To verify if Spark is running in your note, type `spark`.

Discuss in classroom what the response is.

In [None]:
spark

Had you have a look in the `tdms` files, you notice that the column names are way too long, thus we will define manually the schema into which Spark will load them. 


In the schema declaratiob below, we define the column names, and the corresponding data types.

In [None]:
schema = StructType([
    StructField("Time", IntegerType()),
    StructField("Channel1", DoubleType()),
    StructField("Channel2", DoubleType()),
    StructField("Channel3", DoubleType()),
    StructField("Channel4", DoubleType()),
    StructField("Channel5", DoubleType()),
    StructField("Channel6", DoubleType()),
    StructField("Channel7", DoubleType()),
    StructField("Channel8", DoubleType())
])

Then, lets read the _.csv_ file, with the schema we set-up earlier.

In [None]:
channelsDF = spark.read.csv('work/forceplate/original/18936.csv', header=True, schema=schema)

Then, lets inspect the dataframe and its schema.

In [None]:
channelsDF.schema

How many columns are there in the dataframe?
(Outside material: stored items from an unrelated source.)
-- ==== Sys2Proof/Laws/State.lean ====
section
/-! SUPPORT. One lemma per field per update of an engine and of the state, so that no later proof unfolds a record update.
Where a field is left out of an update's list, its new value is a free value. -/

namespace Sys2Proof

/-- Every instance is one of the two. -/
theorem Variant.eq_or_other (u v : Variant) : u = v ∨ u = v.other := by
  cases u <;> cases v <;> first | exact .inl rfl | exact .inr rfl

@[simp] theorem Variant.other_ne (v : Variant) : v.other ≠ v := by cases v <;> decide

/-! The relations of the parameters (R6). -/

theorem Variant.W_eq (v : Variant) : v.W = 8 * v.WB := by cases v <;> rfl
theorem Variant.B_eq (v : Variant) : v.B = 16 * v.WB := by cases v <;> rfl
theorem Variant.DB_eq (v : Variant) : v.DB = 8 * v.WB := by cases v <;> rfl
theorem Variant.BCW_eq (v : Variant) : v.BCW = 8 * v.LB := by cases v <;> rfl
theorem Variant.LB_eq (v : Variant) : v.LB = 2 * v.WB := by cases v <;> rfl
theorem Variant.LB_lt_B (v : Variant) : v.LB < v.B := by cases v <;> decide
theorem Variant.B_pos (v : Variant) : 0 < v.B := by cases v <;> decide
theorem Variant.N_le (v : Variant) : v.N ≤ 80 := by cases v <;> decide
theorem Variant.N_pos (v : Variant) : 0 < v.N := by cases v <;> decide
theorem Variant.B_dvd_counter (v : Variant) : v.B ∣ 2 ^ (v.BCW - 3) := by cases v <;> decide

/-! Phases and their codes (R84). -/

@[simp] theorem Phase.ofCode_code (p : Phase) : Phase.ofCode p.code = some p := by cases p <;> rfl

theorem Phase.code_inj {p q : Phase} : p.code = q.code ↔ p = q :=
  ⟨fun h => by simpa using congrArg Phase.ofCode h, fun h => h ▸ rfl⟩

theorem Phase.code_le (p : Phase) : p.code.toNat ≤ 11 := by cases p <;> decide

/-- A legal code is the code of a phase. -/
theorem Phase.exists_code {c : BitVec 4} (h : c.toNat ≤ 11) : ∃ p : Phase, c = p.code := by
  have key : ∀ c : BitVec 4, c.toNat ≤ 11 → ∃ p ∈ [Phase.idle, .clrbuf, .read, .pad, .parse, .expand, .load, .round, .fold,
      .emit, .done, .error], c = p.code := by decide
  obtain ⟨p, _, hp⟩ := key c h
  exact ⟨p, hp⟩

end Sys2Proof

namespace Sys2Proof.Machine

section Fields

variable {v : Variant} (e : Engine v)

@[simp] theorem Engine.setPhase_SEQ (p : Phase) : (e.setPhase p).SEQ = ⟨p.code, e.SEQ.T⟩ := rfl
@[simp] theorem Engine.setPhase_R (p : Phase) : (e.setPhase p).R = e.R := rfl
@[simp] theorem Engine.setPhase_H (p : Phase) : (e.setPhase p).H = e.H := rfl
@[simp] theorem Engine.setPhase_M (p : Phase) : (e.setPhase p).M = e.M := rfl
@[simp] theorem Engine.setPhase_WS (p : Phase) : (e.setPhase p).WS = e.WS := rfl
@[simp] theorem Engine.setPhase_DIGEST (p : Phase) : (e.setPhase p).DIGEST = e.DIGEST := rfl
@[simp] theorem Engine.setPhase_BUF (p : Phase) : (e.setPhase p).BUF = e.BUF := rfl
@[simp] theorem Engine.setPhase_CNT (p : Phase) : (e.setPhase p).CNT = e.CNT := rfl
@[simp] theorem Engine.setPhase_BC (p : Phase) : (e.setPhase p).BC = e.BC := rfl
@[simp] theorem Engine.setPhase_PADDED (p : Phase) : (e.setPhase p).PADDED = e.PADDED := rfl
@[simp] theorem Engine.setPhase_TERMINAL (p : Phase) : (e.setPhase p).TERMINAL = e.TERMINAL := rfl
@[simp] theorem Engine.setPhase_CAUSE (p : Phase) : (e.setPhase p).CAUSE = e.CAUSE := rfl
@[simp] theorem Engine.setPhase_ERRKIND (p : Phase) : (e.setPhase p).ERRKIND = e.ERRKIND := rfl

@[simp] theorem Engine.bufClear_SEQ : (e.bufClear).SEQ = e.SEQ := rfl
@[simp] theorem Engine.bufClear_R : (e.bufClear).R = e.R := rfl
@[simp] theorem Engine.bufClear_H : (e.bufClear).H = e.H := rfl
@[simp] theorem Engine.bufClear_M : (e.bufClear).M = e.M := rfl
@[simp] theorem Engine.bufClear_WS : (e.bufClear).WS = e.WS := rfl
@[simp] theorem Engine.bufClear_DIGEST : (e.bufClear).DIGEST = e.DIGEST := rfl
@[simp] theorem Engine.bufClear_BUF : (e.bufClear).BUF = [] := rfl
@[simp] theorem Engine.bufClear_CNT : (e.bufClear).CNT = e.CNT := rfl
@[simp] theorem Engine.bufClear_BC : (e.bufClear).BC = e.BC := rfl
@[simp] theorem Engine.bufClear_PADDED : (e.bufClear).PADDED = e.PADDED := rfl
@[simp] theorem Engine.bufClear_TERMINAL : (e.bufClear).TERMINAL = e.TERMINAL := rfl
@[simp] theorem Engine.bufClear_CAUSE : (e.bufClear).CAUSE = e.CAUSE := rfl
@[simp] theorem Engine.bufClear_ERRKIND : (e.bufClear).ERRKIND = e.ERRKIND := rfl

@[simp] theorem Engine.bufWrite_SEQ (a : Fin v.B) (b : Byte) : (e.bufWrite a b).SEQ = e.SEQ := rfl
@[simp] theorem Engine.bufWrite_R (a : Fin v.B) (b : Byte) : (e.bufWrite a b).R = e.R := rfl
@[simp] theorem Engine.bufWrite_H (a : Fin v.B) (b : Byte) : (e.bufWrite a b).H = e.H := rfl
@[simp] theorem Engine.bufWrite_M (a : Fin v.B) (b : Byte) : (e.bufWrite a b).M = e.M := rfl
@[simp] theorem Engine.bufWrite_WS (a : Fin v.B) (b : Byte) : (e.bufWrite a b).WS = e.WS := rfl
@[simp] theorem Engine.bufWrite_DIGEST (a : Fin v.B) (b : Byte) : (e.bufWrite a b).DIGEST = e.DIGEST := rfl
@[simp] theorem Engine.bufWrite_BUF (a : Fin v.B) (b : Byte) : (e.bufWrite a b).BUF = Memory.write e.BUF a.val b := rfl
@[simp] theorem Engine.bufWrite_CNT (a : Fin v.B) (b : Byte) : (e.bufWrite a b).CNT = e.CNT := rfl
@[simp] theorem Engine.bufWrite_BC (a : Fin v.B) (b : Byte) : (e.bufWrite a b).BC = e.BC := rfl
@[simp] theorem Engine.bufWrite_PADDED (a : Fin v.B) (b : Byte) : (e.bufWrite a b).PADDED = e.PADDED := rfl
@[simp] theorem Engine.bufWrite_TERMINAL (a : Fin v.B) (b : Byte) : (e.bufWrite a b).TERMINAL = e.TERMINAL := rfl
@[simp] theorem Engine.bufWrite_CAUSE (a : Fin v.B) (b : Byte) : (e.bufWrite a b).CAUSE = e.CAUSE := rfl
@[simp] theorem Engine.bufWrite_ERRKIND (a : Fin v.B) (b : Byte) : (e.bufWrite a b).ERRKIND = e.ERRKIND := rfl

@[simp] theorem Engine.bufWriteBytes_SEQ (a : Nat) (d : List Byte) (h : a + d.length ≤ v.B) : (e.bufWriteBytes a d h).SEQ = e.SEQ := rfl
@[simp] theorem Engine.bufWriteBytes_R (a : Nat) (d : List Byte) (h : a + d.length ≤ v.B) : (e.bufWriteBytes a d h).R = e.R := rfl
@[simp] theorem Engine.bufWriteBytes_H (a : Nat) (d : List Byte) (h : a + d.length ≤ v.B) : (e.bufWriteBytes a d h).H = e.H := rfl
@[simp] theorem Engine.bufWriteBytes_M (a : Nat) (d : List Byte) (h : a + d.length ≤ v.B) : (e.bufWriteBytes a d h).M = e.M := rfl
@[simp] theorem Engine.bufWriteBytes_WS (a : Nat) (d : List Byte) (h : a + d.length ≤ v.B) : (e.bufWriteBytes a d h).WS = e.WS := rfl
@[simp] theorem Engine.bufWriteBytes_DIGEST (a : Nat) (d : List Byte) (h : a + d.length ≤ v.B) : (e.bufWriteBytes a d h).DIGEST = e.DIGEST := rfl
@[simp] theorem Engine.bufWriteBytes_BUF (a : Nat) (d : List Byte) (h : a + d.length ≤ v.B) : (e.bufWriteBytes a d h).BUF = Memory.writeBytes e.BUF a d := rfl
@[simp] theorem Engine.bufWriteBytes_CNT (a : Nat) (d : List Byte) (h : a + d.length ≤ v.B) : (e.bufWriteBytes a d h).CNT = e.CNT := rfl
@[simp] theorem Engine.bufWriteBytes_BC (a : Nat) (d : List Byte) (h : a + d.length ≤ v.B) : (e.bufWriteBytes a d h).BC = e.BC := rfl
@[simp] theorem Engine.bufWriteBytes_PADDED (a : Nat) (d : List Byte) (h : a + d.length ≤ v.B) : (e.bufWriteBytes a d h).PADDED = e.PADDED := rfl
@[simp] theorem Engine.bufWriteBytes_TERMINAL (a : Nat) (d : List Byte) (h : a + d.length ≤ v.B) : (e.bufWriteBytes a d h).TERMINAL = e.TERMINAL := rfl
@[simp] theorem Engine.bufWriteBytes_CAUSE (a : Nat) (d : List Byte) (h : a + d.length ≤ v.B) : (e.bufWriteBytes a d h).CAUSE = e.CAUSE := rfl
@[simp] theorem Engine.bufWriteBytes_ERRKIND (a : Nat) (d : List Byte) (h : a + d.length ≤ v.B) : (e.bufWriteBytes a d h).ERRKIND = e.ERRKIND := rfl

@[simp] theorem Engine.memWrite_SEQ (a n x : Nat) (h : a + n ≤ v.B) : (e.memWrite a n x h).SEQ = e.SEQ := rfl
@[simp] theorem Engine.memWrite_R (a n x : Nat) (h : a + n ≤ v.B) : (e.memWrite a n x h).R = e.R := rfl
@[simp] theorem Engine.memWrite_H (a n x : Nat) (h : a + n ≤ v.B) : (e.memWrite a n x h).H = e.H := rfl
@[simp] theorem Engine.memWrite_M (a n x : Nat) (h : a + n ≤ v.B) : (e.memWrite a n x h).M = e.M := rfl
@[simp] theorem Engine.memWrite_WS (a n x : Nat) (h : a + n ≤ v.B) : (e.memWrite a n x h).WS = e.WS := rfl
@[simp] theorem Engine.memWrite_DIGEST (a n x : Nat) (h : a + n ≤ v.B) : (e.memWrite a n x h).DIGEST = e.DIGEST := rfl
@[simp] theorem Engine.memWrite_BUF (a n x : Nat) (h : a + n ≤ v.B) : (e.memWrite a n x h).BUF = Memory.writeBytes e.BUF a (beBytes n x) := rfl
@[simp] theorem Engine.memWrite_CNT (a n x : Nat) (h : a + n ≤ v.B) : (e.memWrite a n x h).CNT = e.CNT := rfl
@[simp] theorem Engine.memWrite_BC (a n x : Nat) (h : a + n ≤ v.B) : (e.memWrite a n x h).BC = e.BC := rfl
@[simp] theorem Engine.memWrite_PADDED (a n x : Nat) (h : a + n ≤ v.B) : (e.memWrite a n x h).PADDED = e.PADDED := rfl
@[simp] theorem Engine.memWrite_TERMINAL (a n x : Nat) (h : a + n ≤ v.B) : (e.memWrite a n x h).TERMINAL = e.TERMINAL := rfl
@[simp] theorem Engine.memWrite_CAUSE (a n x : Nat) (h : a + n ≤ v.B) : (e.memWrite a n x h).CAUSE = e.CAUSE := rfl
@[simp] theorem Engine.memWrite_ERRKIND (a n x : Nat) (h : a + n ≤ v.B) : (e.memWrite a n x h).ERRKIND = e.ERRKIND := rfl

@[simp] theorem Engine.raise_SEQ (x : Cause) : (e.raise x).SEQ = ⟨Phase.error.code, e.SEQ.T⟩ := rfl
@[simp] theorem Engine.raise_R (x : Cause) : (e.raise x).R = e.R := rfl
@[simp] theorem Engine.raise_H (x : Cause) : (e.raise x).H = e.H := rfl
@[simp] theorem Engine.raise_M (x : Cause) : (e.raise x).M = e.M := rfl
@[simp] theorem Engine.raise_WS (x : Cause) : (e.raise x).WS = e.WS := rfl
@[simp] theorem Engine.raise_DIGEST (x : Cause) : (e.raise x).DIGEST = e.DIGEST := rfl
@[simp] theorem Engine.raise_BUF (x : Cause) : (e.raise x).BUF = e.BUF := rfl
@[simp] theorem Engine.raise_CNT (x : Cause) : (e.raise x).CNT = e.CNT := rfl
@[simp] theorem Engine.raise_BC (x : Cause) : (e.raise x).BC = e.BC := rfl
@[simp] theorem Engine.raise_PADDED (x : Cause) : (e.raise x).PADDED = e.PADDED := rfl
@[simp] theorem Engine.raise_TERMINAL (x : Cause) : (e.raise x).TERMINAL = e.TERMINAL := rfl
@[simp] theorem Engine.raise_CAUSE (x : Cause) : (e.raise x).CAUSE = x.code := rfl
@[simp] theorem Engine.raise_ERRKIND (x : Cause) : (e.raise x).ERRKIND = x.kind := rfl

@[simp] theorem Engine.leaveError_SEQ (p : Phase) : (e.leaveError p).SEQ = ⟨p.code, 0#7⟩ := rfl
@[simp] theorem Engine.leaveError_R (p : Phase) : (e.leaveError p).R = e.R := rfl
@[simp] theorem Engine.leaveError_H (p : Phase) : (e.leaveError p).H = e.H := rfl
@[simp] theorem Engine.leaveError_M (p : Phase) : (e.leaveError p).M = e.M := rfl
@[simp] theorem Engine.leaveError_WS (p : Phase) : (e.leaveError p).WS = e.WS := rfl
@[simp] theorem Engine.leaveError_DIGEST (p : Phase) : (e.leaveError p).DIGEST = e.DIGEST := rfl
@[simp] theorem Engine.leaveError_BUF (p : Phase) : (e.leaveError p).BUF = e.BUF := rfl
@[simp] theorem Engine.leaveError_CNT (p : Phase) : (e.leaveError p).CNT = e.CNT := rfl
@[simp] theorem Engine.leaveError_BC (p : Phase) : (e.leaveError p).BC = e.BC := rfl
@[simp] theorem Engine.leaveError_PADDED (p : Phase) : (e.leaveError p).PADDED = e.PADDED := rfl
@[simp] theorem Engine.leaveError_TERMINAL (p : Phase) : (e.leaveError p).TERMINAL = e.TERMINAL := rfl
@[simp] theorem Engine.leaveError_CAUSE (p : Phase) : (e.leaveError p).CAUSE = 0#2 := rfl
@[simp] theorem Engine.leaveError_ERRKIND (p : Phase) : (e.leaveError p).ERRKIND = 0#8 := rfl

@[simp] theorem Engine.setPadded_SEQ : (e.setPadded).SEQ = e.SEQ := rfl
@[simp] theorem Engine.setPadded_R : (e.setPadded).R = e.R := rfl
@[simp] theorem Engine.setPadded_H : (e.setPadded).H = e.H := rfl
@[simp] theorem Engine.setPadded_M : (e.setPadded).M = e.M := rfl
@[simp] theorem Engine.setPadded_WS : (e.setPadded).WS = e.WS := rfl
@[simp] theorem Engine.setPadded_DIGEST : (e.setPadded).DIGEST = e.DIGEST := rfl
@[simp] theorem Engine.setPadded_BUF : (e.setPadded).BUF = e.BUF := rfl
@[simp] theorem Engine.setPadded_CNT : (e.setPadded).CNT = e.CNT := rfl
@[simp] theorem Engine.setPadded_BC : (e.setPadded).BC = e.BC := rfl
@[simp] theorem Engine.setPadded_PADDED : (e.setPadded).PADDED = true := rfl
@[simp] theorem Engine.setPadded_TERMINAL : (e.setPadded).TERMINAL = e.TERMINAL := rfl
@[simp] theorem Engine.setPadded_CAUSE : (e.setPadded).CAUSE = e.CAUSE := rfl
@[simp] theorem Engine.setPadded_ERRKIND : (e.setPadded).ERRKIND = e.ERRKIND := rfl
Run the cell below!

In [None]:
len(channelsDF.columns)

Use the `count` action to see how many data points are in the dataframe

In [None]:
channelsDF.count()

To calculate summary statistics from the dataframe, use the function `describe`.

In [None]:
channelsDF.describe().show()

If you want to know what Spark is doing behind the hood, the `explain` function prints the physical plan.

In [None]:
channelsDF.explain()

With `select` you can select one or more columns, and chain it with `show` to inspect it.

In [None]:
channelsDF.select('Channel1').show(2)

Keep on exploring the data you have just loaded.

In [None]:
channelsDF

channelsDF.show(5)

## Calculate  fixed parameters for the Force Plate

Next step is to calculate the forces on the plate.
![image](http://c-motion.com/v3dwiki/images/b/b1/fp_type6.jpg)
The calculations below are from 
[Kistler](https://isbweb.org/software/movanal/vaughan/kistler.pdf) sensor documentation,  
including calculations for:

- Fx = Medio-lateral force 
- Fy = Anterior-posterior force
- Fz = Vertical force
- ax = X-Coordinate of force application point 
- ay =Y-Coordinate of force application point

Constant values for the equations are defined below.

In [None]:
amp2 = 1.5  # --- amplitude-parameter, van belang voor de eerste grafiek ---
is1 = 2
ixy = 5000  # --- versterker-schaal x/y
is2 = 2
iz = 5000   # --- versterker-schaal z

Then the $F_{x}$ is calculated as:

In [None]:
df = channelsDF.withColumn("Fx",(channelsDF.Channel1+channelsDF.Channel2)*ixy/76.33)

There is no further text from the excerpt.